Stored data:

########################################

/-- SET_MODE where nothing has to end first (R58 to R60). -/
def Obligations.SetModeChangesTheMode : Prop :=
  (∀ (s : State) (r : CmdRef) (c : Cmd), s.dev.clear specSetMode r c = true → s.dev.boot.stage ≠ .driver →
    s.dev.boot.pilot = none →
    ∃ t, exec (.setMode r) s = .next t ∧ t.pending = s.pending
      ∧ Answered s.dev t.dev r stSuccess (s.dev.boot.mode.code * 2 ^ 32 + c.f 4 11 8 * 2 ^ 36)
      ∧ t.dev.boot = { s.dev.boot with mode := Mode.ofCode (c.f 4 11 8), stage := .driver }
      ∧ Keeps (.boot :: byDone) s.dev t.dev)
  ∧ (∀ (s : State) (r : CmdRef) (c : Cmd), s.dev.clear specSetMode r c = true → s.dev.boot.stage = .driver →
    s.dev.hif.cmds = [c] → s.dev.sni = {} → s.dev.spk = {} → s.dev.stu = {} → s.dev.sco.sdi = [] →
    ∃ t, exec (.setMode r) s = .next t ∧ t.pending = s.pending
      ∧ Answered s.dev t.dev r stSuccess (s.dev.boot.mode.code * 2 ^ 32 + c.f 4 11 8 * 2 ^ 36)
      ∧ t.dev.boot = { s.dev.boot with mode := Mode.ofCode (c.f 4 11 8) }
      ∧ t.dev.hif.modeChange = none ∧ Keeps (.boot :: .link :: byDone) s.dev t.dev)

/-- START_PORT (R119), STOP_PORT (R139) and MP_FRAME (R132). -/
def Obligations.PortsStartAndStop : Prop :=
  (∀ (s : State) (r : CmdRef) (c : Cmd), s.dev.clear specStartPort r c = true →
    s.dev.engOff (0x40 + c.f 4 1 0) (47 + c.f 4 1 0) = true →
    ∃ t, exec (.startPort r) s = .next t ∧ Answered s.dev t.dev r stEngineDown 0 ∧ Keeps byDone s.dev t.dev)
  ∧ (∀ (s : State) (r : CmdRef) (c : Cmd), s.dev.clear specStartPort r c = true →
    s.dev.engDown (0x40 + c.f 4 1 0) (47 + c.f 4 1 0) = false → (s.dev.port (c.f 4 1 0)).frame = none →
    (s.dev.startErr (c.f 4 1 0) (s.dev.startSched c) (s.dev.firstIndex (c.f 4 1 0) (s.dev.startSched c) (c.b 4 3)) = 0 →
      s.dev.allProgs = [] → (s.dev.port (c.f 4 1 0)).waiting = [] →
      ∃ t, exec (.startPort r) s = .next t ∧ t.pending = s.pending
        ∧ Answered s.dev t.dev r stSuccess (s.dev.firstIndex (c.f 4 1 0) (s.dev.startSched c) (c.b 4 3))
        ∧ (t.dev.port (c.f 4 1 0)).state = .locking ∧ (t.dev.port (c.f 4 1 0)).survives = false
        ∧ (t.dev.port (c.f 4 1 0)).cfgErr = 0
        ∧ (t.dev.port (c.f 4 1 0)).nextIndex = s.dev.firstIndex (c.f 4 1 0) (s.dev.startSched c) (c.b 4 3)
        ∧ (t.dev.port (c.f 4 1 0)).scheduled = (s.dev.startSched c).isSome
        ∧ (t.dev.port (c.f 4 1 0)).latched = s.dev.latch (c.f 4 1 0) ∧ (t.dev.port (c.f 4 1 0)).triggers = []
        ∧ Keeps (.sni :: .rfe :: .lse :: .tw :: .regs :: byDone) s.dev t.dev)
    ∧ (s.dev.startErr (c.f 4 1 0) (s.dev.startSched c) (s.dev.firstIndex (c.f 4 1 0) (s.dev.startSched c) (c.b 4 3)) ≠ 0 →
      ∃ t, exec (.startPort r) s = .next t ∧ Answered s.dev t.dev r stInvalidField 4
        ∧ (t.dev.port (c.f 4 1 0)).cfgErr
            = s.dev.startErr (c.f 4 1 0) (s.dev.startSched c)
                (s.dev.firstIndex (c.f 4 1 0) (s.dev.startSched c) (c.b 4 3))
        ∧ (t.dev.port (c.f 4 1 0)).state = (s.dev.port (c.f 4 1 0)).state ∧ Keeps (.sni :: byDone) s.dev t.dev))
  ∧ (∀ (s : State) (r : CmdRef) (c : Cmd), s.dev.clear specStopPort r c = true →
    ((s.dev.port (c.f 4 1 0)).frame = none → (s.dev.port (c.f 4 1 0)).programs = [] →
      (s.dev.port (c.f 4 1 0)).waiting = [] → (s.dev.port (c.f 4 1 0)).stopRef = none →
      s.dev.boot.stopDue ≠ some (c.f 4 1 0) →
      ∃ t, exec (.stopPort r) s = .next t ∧ t.pending = s.pending
        ∧ Answered s.dev t.dev r stSuccess ((s.dev.port (c.f 4 1 0)).lastClosed.getD ones64)
        ∧ (t.dev.port (c.f 4 1 0)).state = .stopped
        ∧ (t.dev.port (c.f 4 1 0)).nextIndex = (s.dev.port (c.f 4 1 0)).counted
        ∧ Keeps (.sni :: .teu :: .fetch :: byPost) s.dev t.dev)
    ∧ ((s.dev.port (c.f 4 1 0)).frame.isSome = true → c.b 4 2 = false → (s.dev.port (c.f 4 1 0)).stopping = false →
      ∃ t, exec (.stopPort r) s = .next t ∧ t.pending = s.pending ∧ Begun s.dev t.dev r c
        ∧ t.dev.port (c.f 4 1 0) = { s.dev.port (c.f 4 1 0) with stopping := true, stopRef := some r }
        ∧ Keeps [.sni, .fetch] s.dev t.dev))
  ∧ (∀ (s : State) (r : CmdRef) (c : Cmd), s.dev.clear specMpFrame r c = true → (s.dev.port 4).mpRun = none →
    (s.dev.hif.cmds.any fun e => e.cls == 1 && e.opc == 0x20 && decide (e.num < c.num)) = false →
    (s.dev.mpErr c = false →
      ∃ t, exec (.mpFrame r) s = .next t ∧ t.pending = s.pending ∧ Begun s.dev t.dev r c
        ∧ (t.dev.port 4).mpRun = some r ∧ (t.dev.port 4).latched = s.dev.latch 4 ∧ Keeps [.sni, .fetch] s.dev t.dev)
    ∧ (s.dev.mpErr c = true →
      ∃ t, exec (.mpFrame r) s = .next t ∧ Answered s.dev t.dev r stInvalidField 4 ∧ Keeps byDone s.dev t.dev))

/-- LANE_LOCK_ACQUIRED, LANE_LOCK_LOST (R108, R125), GANG_SKEW_TIMEOUT (R115) and BOUNDARY_FIFO_OVERRUN (R21). -/
def Obligations.LanesLock : Prop :=
  (∀ (s : State) (p : Fin 4) (n : Fin 20), s.dev.idleMode = true →
    ((s.dev.port p.val).state = .stopped →
      exec (.laneLockAcquired p n) s = .next s ∧ exec (.laneLockLost p n) s = .next s)
    ∧ ((s.dev.port p.val).state ≠ .stopped → n.val ∈ s.dev.activeLanes p.val →
        (s.dev.port p.val).laneLock.testBit n.val = false →
        ∃ t, exec (.laneLockAcquired p n) s = .next t
          ∧ (t.dev.port p.val).laneLock = (s.dev.port p.val).laneLock ||| 2 ^ n.val
          ∧ Keeps (.sni :: byPost) s.dev t.dev
          ∧ (s.dev.gangOf p.val = (p.val, 1) → (s.dev.port p.val).state = .locking →
              (∀ k ∈ s.dev.activeLanes p.val, ((s.dev.port p.val).laneLock ||| 2 ^ n.val).testBit k = true) →
              (t.dev.port p.val).state = .running))
    ∧ ((s.dev.port p.val).state ≠ .stopped → (s.dev.port p.val).laneLock.testBit n.val = true →
        (s.dev.port (s.dev.gangOf p.val).1).frame = none →
        ∃ t, exec (.laneLockLost p n) s = .next t
          ∧ (t.dev.port p.val).laneLock = (s.dev.port p.val).laneLock ^^^ 2 ^ n.val
          ∧ (s.dev.gangOf p.val = (p.val, 1) → (s.dev.port p.val).state = .running →
              (t.dev.port p.val).state = .locking)
          ∧ Keeps (.sni :: byPost) s.dev t.dev))
  ∧ (∀ (s : State) (p : Fin 4), s.dev.idleMode = true →
      s.dev.gangOf p.val = (p.val, (s.dev.port p.val).gang) → 1 < (s.dev.port p.val).gang →
      (s.dev.port p.val).frame.isSome = true → (s.dev.port p.val).stopping = false →
      ∃ t, exec (.gangSkewTimeout p) s = .next t ∧ (t.dev.port p.val).frame = none
        ∧ (t.dev.port p.val).blind = true)
  ∧ (∀ (s : State) (p : Fin 4) (m : Nat), s.dev.idleMode = true → m = (s.dev.gangOf p.val).1 →
      ((s.dev.port m).frame = none → exec (.boundaryFifoOverrun (.sensor p)) s = .next s)
      ∧ ((s.dev.port m).frame.isSome = true → (s.dev.port m).stopping = false →
        ∃ t, exec (.boundaryFifoOverrun (.sensor p)) s = .next t ∧ (t.dev.port m).frame = none
          ∧ (t.dev.port m).blind = true))
  ∧ (∀ (s : State) (k : Fin 2), s.dev.idleMode = true →
      (s.dev.ethLink k.val = true →
        ∃ t, exec (.boundaryFifoOverrun (.eth k)) s = .next t
          ∧ t.dev.ctrs = (s.dev.count (0xA0038 + 0x40 * k.val) 1).ctrs ∧ Keeps [.ctrs] s.dev t.dev)
      ∧ (s.dev.ethLink k.val = false → exec (.boundaryFifoOverrun (.eth k)) s = .next s)
      ∧ ((s.dev.sdiIn k.val).run = false ∨ (s.dev.sdiIn k.val).locked = false →
        ∀ part, exec (.boundaryFifoOverrun (.sdiIn k part)) s = .next s))

/-- FRAME_START, LINE_RECEIVED, FRAME_END and FRAME_TIMEOUT (R110, R111, R113, R120 to R125, R132, R156). -/
def Obligations.FramesAtIngest : Prop :=
  (∀ (s : State) (p : Fin 5) (code : CodeIn) (copies : LaneCopies) (w vc : Nat) (h : Header), s.dev.idleMode = true → p.val < 4 →
      ((s.dev.port p.val).state ≠ .running → exec (.frameStart p code copies) s = .next s)
      ∧ ((s.dev.port p.val).state = .running → (s.dev.port p.val).frame = none →
          (s.dev.port p.val).stopping = false → (s.dev.port p.val).scheduled = false →
          (s.dev.laneMode p.val = 1 ∧ code = .sync w ∧ s.dev.syncIs p.val 0 w = true
              ∧ copies.missing = false ∧ copies.spreadUi ≤ 64
            ∨ s.dev.laneMode p.val = 2 ∧ code = .packet vc h ∧ h ≠ .bad ∧ vc = s.dev.linkVc p.val 0) →
          ∃ t f, exec (.frameStart p code copies) s = .next t ∧ (t.dev.port p.val).frame = some f
            ∧ f.index = (s.dev.port p.val).nextIndex ∧ f.start = s.dev.now ∧ f.lines = 0 ∧ f.discarded = 0
            ∧ f.rows = [] ∧ (t.dev.port p.val).nextIndex = (s.dev.port p.val).nextIndex + 1
            ∧ (t.dev.port p.val).blind = false)
      ∧ ((s.dev.port p.val).state = .running → s.dev.laneMode p.val = 1 → s.dev.syncIs p.val 0 w = true →
          copies.missing = true ∨ 64 < copies.spreadUi →
            ∃ t, exec (.frameStart p (.sync w) copies) s = .next t
              ∧ t.dev.port p.val = { s.dev.port p.val with blind := true } ∧ Keeps (.sni :: byPost) s.dev t.dev)
      ∧ ((s.dev.port p.val).state = .running → s.dev.laneMode p.val = 1 → s.dev.syncIs p.val 0 w = false →
          ∃ t, exec (.frameStart p (.sync w) copies) s = .next t ∧ Keeps [.ctrs] s.dev t.dev))
  ∧ (∀ (s : State) (code : CodeIn) (copies : LaneCopies), s.dev.idleMode = true →
      ((s.dev.port 4).mpRun = none ∨ (s.dev.port 4).frame.isSome = true → exec (.frameStart 4 code copies) s = .next s)
      ∧ ((s.dev.port 4).mpRun.isSome = true → (s.dev.port 4).frame = none → (s.dev.port 4).scheduled = false →
          ∃ t f, exec (.frameStart 4 code copies) s = .next t ∧ (t.dev.port 4).frame = some f
            ∧ f.index = (s.dev.port 4).nextIndex ∧ f.lines = 0 ∧ f.rows = []))
  ∧ (∀ (s : State) (p : Fin 5) (l : LineIn) (f : Frame), s.dev.idleMode = true → p.val < 4 →
      (s.dev.port p.val).state ≠ .stopped → (s.dev.port p.val).state ≠ .gangSecondary →
      ((s.dev.port p.val).frame = none →
        ∃ t, exec (.lineReceived p l) s = .next t ∧ Keeps [.ctrs] s.dev t.dev)
      ∧ ((s.dev.port p.val).frame = some f → (s.dev.port p.val).blind = false →
          (s.dev.assemble p.val l).got = true →
          (s.dev.srcHeight p.val ≤ f.lines →
            ∃ t, exec (.lineReceived p l) s = .next t ∧ Keeps [.sni, .ctrs] s.dev t.dev
              ∧ (t.dev.port p.val).frame = some { f with
                  discarded := f.discarded + 1
                  crcErrs := f.crcErrs + (s.dev.assemble p.val l).crcError.toNat })
          ∧ (f.lines < s.dev.srcHeight p.val →
              (f.skipped.isSome = true
                ∨ ∀ e ∈ s.dev.stripes p.val,
                    s.dev.backlog p.val e < ingestLines e.2.2 (s.dev.srcDual p.val)) →
            ∃ t f', exec (.lineReceived p l) s = .next t ∧ (t.dev.port p.val).frame = some f'
              ∧ f'.index = f.index ∧ f'.lines = f.lines + 1 ∧ f'.rows = f.rows ++ [(s.dev.assemble p.val l).samples]
              ∧ (f.skipped.isSome = true → Keeps [.sni, .ctrs] s.dev t.dev))))
  ∧ (∀ (s : State) (l : LineIn) (f : Frame) (c : Cmd), s.dev.idleMode = true → (s.dev.port 4).frame = some f →
      s.dev.mpCmd = some c → (s.dev.port 4).mpAbort = none → f.lines < s.dev.srcHeight 4 →
      ∃ t f', exec (.lineReceived 4 l) s = .next t ∧ (t.dev.port 4).frame = some f' ∧ f'.lines = f.lines + 1
        ∧ f'.rows = f.rows ++ [(s.dev.joinParts 4 (s.dev.lineLen 4) [s.dev.mpRow c f.lines]).samples])
  ∧ (∀ (s : State) (p : Fin 5) (code : CodeIn) (f : Frame) (w vc : Nat) (h : Header),
      s.dev.idleMode = true → p.val < 4 → (s.dev.port p.val).state = .running → (s.dev.port p.val).frame = some f →
      (s.dev.port p.val).blind = false → (s.dev.port p.val).stopping = false →
      (s.dev.laneMode p.val = 1 ∧ code = .sync w ∧ s.dev.syncIs p.val 3 w = true
        ∨ s.dev.laneMode p.val = 2 ∧ code = .packet vc h ∧ h ≠ .bad ∧ vc = s.dev.linkVc p.val 0) →
      ∃ t, exec (.frameEnd ⟨p, code⟩) s = .next t ∧ (t.dev.port p.val).frame = none
        ∧ (t.dev.port p.val).lastClosed = some f.index)
  ∧ (∀ (s : State) (code : CodeIn) (f : Frame), s.dev.idleMode = true → (s.dev.port 4).frame = some f →
      (s.dev.port 4).mpAbort = none → s.dev.srcHeight 4 ≤ f.lines →
      ∃ t, exec (.frameEnd ⟨4, code⟩) s = .next t ∧ (t.dev.port 4).frame = none ∧ (t.dev.port 4).mpRun = none
        ∧ (t.dev.port 4).lastClosed = some f.index)
  ∧ (∀ (s : State) (p : Fin 4) (f : Frame), s.dev.idleMode = true → (s.dev.port p.val).frame = some f →
      (s.dev.overdue p.val f = false → exec (.frameTimeout p) s = .next s)
      ∧ (s.dev.overdue p.val f = true → (s.dev.port p.val).stopping = false →
        ∃ t, exec (.frameTimeout p) s = .next t ∧ (t.dev.port p.val).frame = none
          ∧ (t.dev.port p.val).lastClosed = some f.index))

/-- EXPOSURE_TRIGGER and EXPOSURE_TRIGGER_END (R129, R130). -/
def Obligations.ExposureTriggers : Prop :=
  ∀ (s : State) (p : Fin 4), s.dev.idleMode = true →
    ((s.dev.port p.val).scheduled = false ∨ (s.dev.port p.val).state = .stopped →
      exec (.exposureTrigger p) s = .next s)
    ∧ ((s.dev.port p.val).scheduled = true → (s.dev.port p.val).state ≠ .stopped → (s.dev.port p.val).change = none →
      s.dev.now < dueTime {
          num := (s.dev.port p.val).rateNum, den := (s.dev.port p.val).rateDen
          epoch := (s.dev.port p.val).epoch, offNs := (s.dev.port p.val).offNs } (s.dev.port p.val).nextExp →
      exec (.exposureTrigger p) s = .next s)
    ∧ ((s.dev.port p.val).scheduled = true → (s.dev.port p.val).state ≠ .stopped → (s.dev.port p.val).change = none →
      dueTime {
          num := (s.dev.port p.val).rateNum, den := (s.dev.port p.val).rateDen
          epoch := (s.dev.port p.val).epoch, offNs := (s.dev.port p.val).offNs } (s.dev.port p.val).nextExp ≤ s.dev.now →
      ∃ t, exec (.exposureTrigger p) s = .next t
        ∧ t.dev.port p.val = { s.dev.port p.val with
            trigHigh := true, trigEnd := s.dev.now + (s.dev.port p.val).trigUs * tUs
            nextExp := (s.dev.port p.val).nextExp + 1
            triggers := (s.dev.port p.val).triggers ++ [{
              n := (s.dev.port p.val).nextExp
              time := dueTime {
                num := (s.dev.port p.val).rateNum, den := (s.dev.port p.val).rateDen
                epoch := (s.dev.port p.val).epoch, offNs := (s.dev.port p.val).offNs } (s.dev.port p.val).nextExp }] }
        ∧ Keeps (.sni :: .teu :: byPost) s.dev t.dev)
    ∧ ((s.dev.port p.val).trigHigh = false ∨ s.dev.now < (s.dev.port p.val).trigEnd →
      exec (.exposureTriggerEnd p) s = .next s)
    ∧ ((s.dev.port p.val).trigHigh = true → (s.dev.port p.val).trigEnd ≤ s.dev.now →
      ∃ t, exec (.exposureTriggerEnd p) s = .next t
        ∧ t.dev.port p.val = { s.dev.port p.val with trigHigh := false }
        ∧ Keeps (.sni :: .teu :: byPost) s.dev t.dev)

########################################

▸ ASSIGNED TASK: Review the preceding data and report every line that includes the string "isSome".

▸ EXPECTED ANSWER:
        ∧ (t.dev.port (c.f 4 1 0)).scheduled = (s.dev.startSched c).isSome
    ∧ ((s.dev.port (c.f 4 1 0)).frame.isSome = true → c.b 4 2 = false → (s.dev.port (c.f 4 1 0)).stopping = false →
      (s.dev.port p.val).frame.isSome = true → (s.dev.port p.val).stopping = false →
      ∧ ((s.dev.port m).frame.isSome = true → (s.dev.port m).stopping = false →
      ((s.dev.port 4).mpRun = none ∨ (s.dev.port 4).frame.isSome = true → exec (.frameStart 4 code copies) s = .next s)
      ∧ ((s.dev.port 4).mpRun.isSome = true → (s.dev.port 4).frame = none → (s.dev.port 4).scheduled = false →
              (f.skipped.isSome = true
              ∧ (f.skipped.isSome = true → Keeps [.sni, .ctrs] s.dev t.dev))))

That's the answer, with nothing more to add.